§ **Required work**: Set down the full listing exactly, character for character.

§ **Entries supplied**:
/-- A row that has been computed, written piece by piece: into the version of a task, which may have to develop in between, else at the
home, whole or where a trap comes first not at all (assumption 82). What is left waits; the row is not computed again (R145, R147). -/
def State.rowWrite (s : State) (core : Nat) (o : TileOp) (r : TeamRec) (ps : List (Nat × List Byte)) : State :=
  let keep := fun (s : State) (left : List (Nat × List Byte)) => s.updTile core o.id o.steps fun o => { o with row := left }
  let a := groupAcc r (.tile core o.id) 2 2
  match if r.d.latent then Xls.ok (ps.map fun _ => ⟨0, 0, none⟩) else (keep s ps).xlates a (ps.map fun p => byteKey r.ctx p.1) with
  | .bad key c d st => (s.notice a key st).failAccess a.req key c d
  | .wait s => s
  | .ok leaves =>
    match s.tilePieces o r (ps.zip leaves) with
    | ([], s) => s.rowDone core o
    | (left, s) => keep s left

/-- The cells of a TQNT's window as its bank holds them, row by row. -/
def CoreRec.window (k : CoreRec) (o : TileOp) : List (List TileCell) :=
  (List.range (qntM o.desc)).map fun i => (List.range (qntN o.desc)).map fun j => k.cell o.bank (cellNo i j)

/-- The ranges that a row of TQNT writes, with their bytes (R149, R150): the planes in the order of elements, scales, variance elements,
variance scales, so that where planes of one row overlap the later one's bytes remain (assumption 96). -/
def TileOp.qntRanges (o : TileOp) (num : Nat) (sr vr : Bool) (cells : List TileCell) : List (Nat × List Byte) :=
  let w := o.desc
  let i := o.next
  let c := dfield w 1 25 4
  let m : Rm := if sr then .sr else .rne
  let str := dfield w 2 0 16
  let p := dfield w 2 16 16 * 65536
  let mean := rowMean c m (cells.mapIdx fun j x => (x.mean, if sr then o.dither num (qntN w) i j else 0))
  let base := dbase w 0
  rowRanges (base + 16 * str * i) (base + p + str * i) (mean.1, mean.2.1) ++
    (if vr then
       rowRanges (base + 2 * p + 16 * str * i) (base + 3 * p + str * i)
         (rowVar c ((cells.zip mean.2.2).map fun x => qntVar c m x.1.mean x.1.var x.2))
     else [])

/-- A row of TQNT (R149, R150). Its first event reads every cell, and the bank is free from then on (R134). -/
def State.qntRow (s : State) (core id : Nat) : State :=
  match (s.core core).tileQ.find? fun o => o.id == id with
  | none => s
  | some o =>
    match o.kind, s.team o.team with
    | .qnt sr vr, some r =>
      if !(s.tileReady core r o) || !(o.cells.isSome || tileHead (s.core core).tileQ o) then s
      else if !o.row.isEmpty then s.rowWrite core o r o.row
      else
        let rows := o.cells.getD ((s.core core).window o)
        let s := s.updTile core id o.steps fun o => { o with begun := true, cells := some rows }
        let cells := rows.getD o.next []
        if cells.any (·.poison) then s.tileTrap core o tPOISON 2
        else s.rowWrite core o r (cutLines (o.qntRanges r.num sr vr cells))
    | _, _ => s

/-- The butterfly of a stage over a block of values (R147). -/
def hadStage (j : Nat) (xs : List Fl) : List Fl :=
  xs.mapIdx fun i x =>
    let y := xs.getD (i ^^^ 2 ^ j) .nan
    if i / 2 ^ j % 2 = 0 then (addPre .rne x y).rne else (addPre .rne y x.neg).rne

/-- A block transformed. -/
def hadBlock (pts : HadPts) (xs : List Fl) : List Word :=
  let stages := match pts with | .h16 => 4 | .h32 => 5 | .h64 => 6
  let e : Int := match pts with | .h16 => -2 | _ => -3
  ((List.range stages).foldl (fun xs j => hadStage j xs) xs).map fun x => (mulPre x (.num false (Frac.pow2 e))).word .rne 0

/-- The points of a block. -/
def hadPoints : HadPts → Nat
  | .h16 => 16 | .h32 => 32 | .h64 => 64

/-- The source range of a THAD's row. -/
def TileOp.hadSource (o : TileOp) : Nat × Nat :=
  let w := o.desc
  ((dbase w 0 + 16 * dfield w 4 0 16 * o.next) % 2 ^ 57, 32 * dfield w 5 16 12 * (if dfield w 1 25 1 = 1 then 2 else 4))

/-- The values of a THAD's row, transformed. -/
def TileOp.hadValues (o : TileOp) (pts : HadPts) (row : List (Byte × Bool)) : List Word :=
  let bf := dfield o.desc 1 25 1 == 1
  let elem := fun k => if bf then fmtDecode .bf16 (leNat (((row.drop (2 * k)).take 2).map (·.1)))
    else fmtDecode .f32 (leNat (((row.drop (4 * k)).take 4).map (·.1)))
  let np := hadPoints pts
  (List.range (32 * dfield o.desc 5 16 12 / np)).flatMap fun b => hadBlock pts ((List.range np).map fun k => elem (b * np + k))

/-- The ranges that a row of THAD writes, with their bytes: the elements, then the scales (assumption 96). -/
def TileOp.hadRanges (o : TileOp) (num : Nat) (pts : HadPts) (sr : Bool) (row : List (Byte × Bool)) : List (Nat × List Byte) :=
  let w := o.desc
  let i := o.next
  let str := dfield w 4 16 16
  let v := rowMean (dfield w 3 25 4) (if sr then .sr else .rne) ((o.hadValues pts row).mapIdx fun j x =>
    (x, if sr then o.dither num (32 * dfield w 5 16 12) i j else 0))
  rowRanges (dbase w 2 + 16 * str * i) (dbase w 2 + 65536 * dfield w 6 0 16 + str * i) (v.1, v.2.1)

/-- A row of THAD (R147): its source row is read completely, transformed and written. Rows go one after another, so that a row whose
source an earlier row has written reads the new bytes (assumption 84). -/
def State.hadRow (s : State) (core id : Nat) : State :=
  match (s.core core).tileQ.find? fun o => o.id == id with
  | none => s
  | some o =>
    match o.kind, s.team o.team with
    | .had pts sr, some r =>
      if !(s.tileReady core r o) then s
      else if !o.row.isEmpty then s.rowWrite core o r o.row
      else
        let a := groupAcc r (.tile core id) 2 1
        match s.tileRead r a [o.hadSource] with
        | .bad key c d st => (s.notice a key st).failAccess a.req key c d
        | .wait s => s
        | .ok bs s =>
          let row := bs.getD 0 []
          if row.any (·.2) then s.tileTrap core o tPOISON 0
          else s.rowWrite core o r (cutLines (o.hadRanges r.num pts sr row))
    | _, _ => s

end Sys2Proof.Machine
end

§ **Solution for this exercise**:
/-- A row that has been computed, written piece by piece: into the version of a task, which may have to develop in between, else at the
home, whole or where a trap comes first not at all (assumption 82). What is left waits; the row is not computed again (R145, R147). -/
def State.rowWrite (s : State) (core : Nat) (o : TileOp) (r : TeamRec) (ps : List (Nat × List Byte)) : State :=
  let keep := fun (s : State) (left : List (Nat × List Byte)) => s.updTile core o.id o.steps fun o => { o with row := left }
  let a := groupAcc r (.tile core o.id) 2 2
  match if r.d.latent then Xls.ok (ps.map fun _ => ⟨0, 0, none⟩) else (keep s ps).xlates a (ps.map fun p => byteKey r.ctx p.1) with
  | .bad key c d st => (s.notice a key st).failAccess a.req key c d
  | .wait s => s
  | .ok leaves =>
    match s.tilePieces o r (ps.zip leaves) with
    | ([], s) => s.rowDone core o
    | (left, s) => keep s left

/-- The cells of a TQNT's window as its bank holds them, row by row. -/
def CoreRec.window (k : CoreRec) (o : TileOp) : List (List TileCell) :=
  (List.range (qntM o.desc)).map fun i => (List.range (qntN o.desc)).map fun j => k.cell o.bank (cellNo i j)

/-- The ranges that a row of TQNT writes, with their bytes (R149, R150): the planes in the order of elements, scales, variance elements,
variance scales, so that where planes of one row overlap the later one's bytes remain (assumption 96). -/
def TileOp.qntRanges (o : TileOp) (num : Nat) (sr vr : Bool) (cells : List TileCell) : List (Nat × List Byte) :=
  let w := o.desc
  let i := o.next
  let c := dfield w 1 25 4
  let m : Rm := if sr then .sr else .rne
  let str := dfield w 2 0 16
  let p := dfield w 2 16 16 * 65536
  let mean := rowMean c m (cells.mapIdx fun j x => (x.mean, if sr then o.dither num (qntN w) i j else 0))
  let base := dbase w 0
  rowRanges (base + 16 * str * i) (base + p + str * i) (mean.1, mean.2.1) ++
    (if vr then
       rowRanges (base + 2 * p + 16 * str * i) (base + 3 * p + str * i)
         (rowVar c ((cells.zip mean.2.2).map fun x => qntVar c m x.1.mean x.1.var x.2))
     else [])

/-- A row of TQNT (R149, R150). Its first event reads every cell, and the bank is free from then on (R134). -/
def State.qntRow (s : State) (core id : Nat) : State :=
  match (s.core core).tileQ.find? fun o => o.id == id with
  | none => s
  | some o =>
    match o.kind, s.team o.team with
    | .qnt sr vr, some r =>
      if !(s.tileReady core r o) || !(o.cells.isSome || tileHead (s.core core).tileQ o) then s
      else if !o.row.isEmpty then s.rowWrite core o r o.row
      else
        let rows := o.cells.getD ((s.core core).window o)
        let s := s.updTile core id o.steps fun o => { o with begun := true, cells := some rows }
        let cells := rows.getD o.next []
        if cells.any (·.poison) then s.tileTrap core o tPOISON 2
        else s.rowWrite core o r (cutLines (o.qntRanges r.num sr vr cells))
    | _, _ => s

/-- The butterfly of a stage over a block of values (R147). -/
def hadStage (j : Nat) (xs : List Fl) : List Fl :=
  xs.mapIdx fun i x =>
    let y := xs.getD (i ^^^ 2 ^ j) .nan
    if i / 2 ^ j % 2 = 0 then (addPre .rne x y).rne else (addPre .rne y x.neg).rne

/-- A block transformed. -/
def hadBlock (pts : HadPts) (xs : List Fl) : List Word :=
  let stages := match pts with | .h16 => 4 | .h32 => 5 | .h64 => 6
  let e : Int := match pts with | .h16 => -2 | _ => -3
  ((List.range stages).foldl (fun xs j => hadStage j xs) xs).map fun x => (mulPre x (.num false (Frac.pow2 e))).word .rne 0

/-- The points of a block. -/
def hadPoints : HadPts → Nat
  | .h16 => 16 | .h32 => 32 | .h64 => 64

/-- The source range of a THAD's row. -/
def TileOp.hadSource (o : TileOp) : Nat × Nat :=
  let w := o.desc
  ((dbase w 0 + 16 * dfield w 4 0 16 * o.next) % 2 ^ 57, 32 * dfield w 5 16 12 * (if dfield w 1 25 1 = 1 then 2 else 4))

/-- The values of a THAD's row, transformed. -/
def TileOp.hadValues (o : TileOp) (pts : HadPts) (row : List (Byte × Bool)) : List Word :=
  let bf := dfield o.desc 1 25 1 == 1
  let elem := fun k => if bf then fmtDecode .bf16 (leNat (((row.drop (2 * k)).take 2).map (·.1)))
    else fmtDecode .f32 (leNat (((row.drop (4 * k)).take 4).map (·.1)))
  let np := hadPoints pts
  (List.range (32 * dfield o.desc 5 16 12 / np)).flatMap fun b => hadBlock pts ((List.range np).map fun k => elem (b * np + k))

/-- The ranges that a row of THAD writes, with their bytes: the elements, then the scales (assumption 96). -/
def TileOp.hadRanges (o : TileOp) (num : Nat) (pts : HadPts) (sr : Bool) (row : List (Byte × Bool)) : List (Nat × List Byte) :=
  let w := o.desc
  let i := o.next
  let str := dfield w 4 16 16
  let v := rowMean (dfield w 3 25 4) (if sr then .sr else .rne) ((o.hadValues pts row).mapIdx fun j x =>
    (x, if sr then o.dither num (32 * dfield w 5 16 12) i j else 0))
  rowRanges (dbase w 2 + 16 * str * i) (dbase w 2 + 65536 * dfield w 6 0 16 + str * i) (v.1, v.2.1)

/-- A row of THAD (R147): its source row is read completely, transformed and written. Rows go one after another, so that a row whose
source an earlier row has written reads the new bytes (assumption 84). -/
def State.hadRow (s : State) (core id : Nat) : State :=
  match (s.core core).tileQ.find? fun o => o.id == id with
  | none => s
  | some o =>
    match o.kind, s.team o.team with
    | .had pts sr, some r =>
      if !(s.tileReady core r o) then s
      else if !o.row.isEmpty then s.rowWrite core o r o.row
      else
        let a := groupAcc r (.tile core id) 2 1
        match s.tileRead r a [o.hadSource] with
        | .bad key c d st => (s.notice a key st).failAccess a.req key c d
        | .wait s => s
        | .ok bs s =>
          let row := bs.getD 0 []
          if row.any (·.2) then s.tileTrap core o tPOISON 0
          else s.rowWrite core o r (cutLines (o.hadRanges r.num pts sr row))
    | _, _ => s

end Sys2Proof.Machine
end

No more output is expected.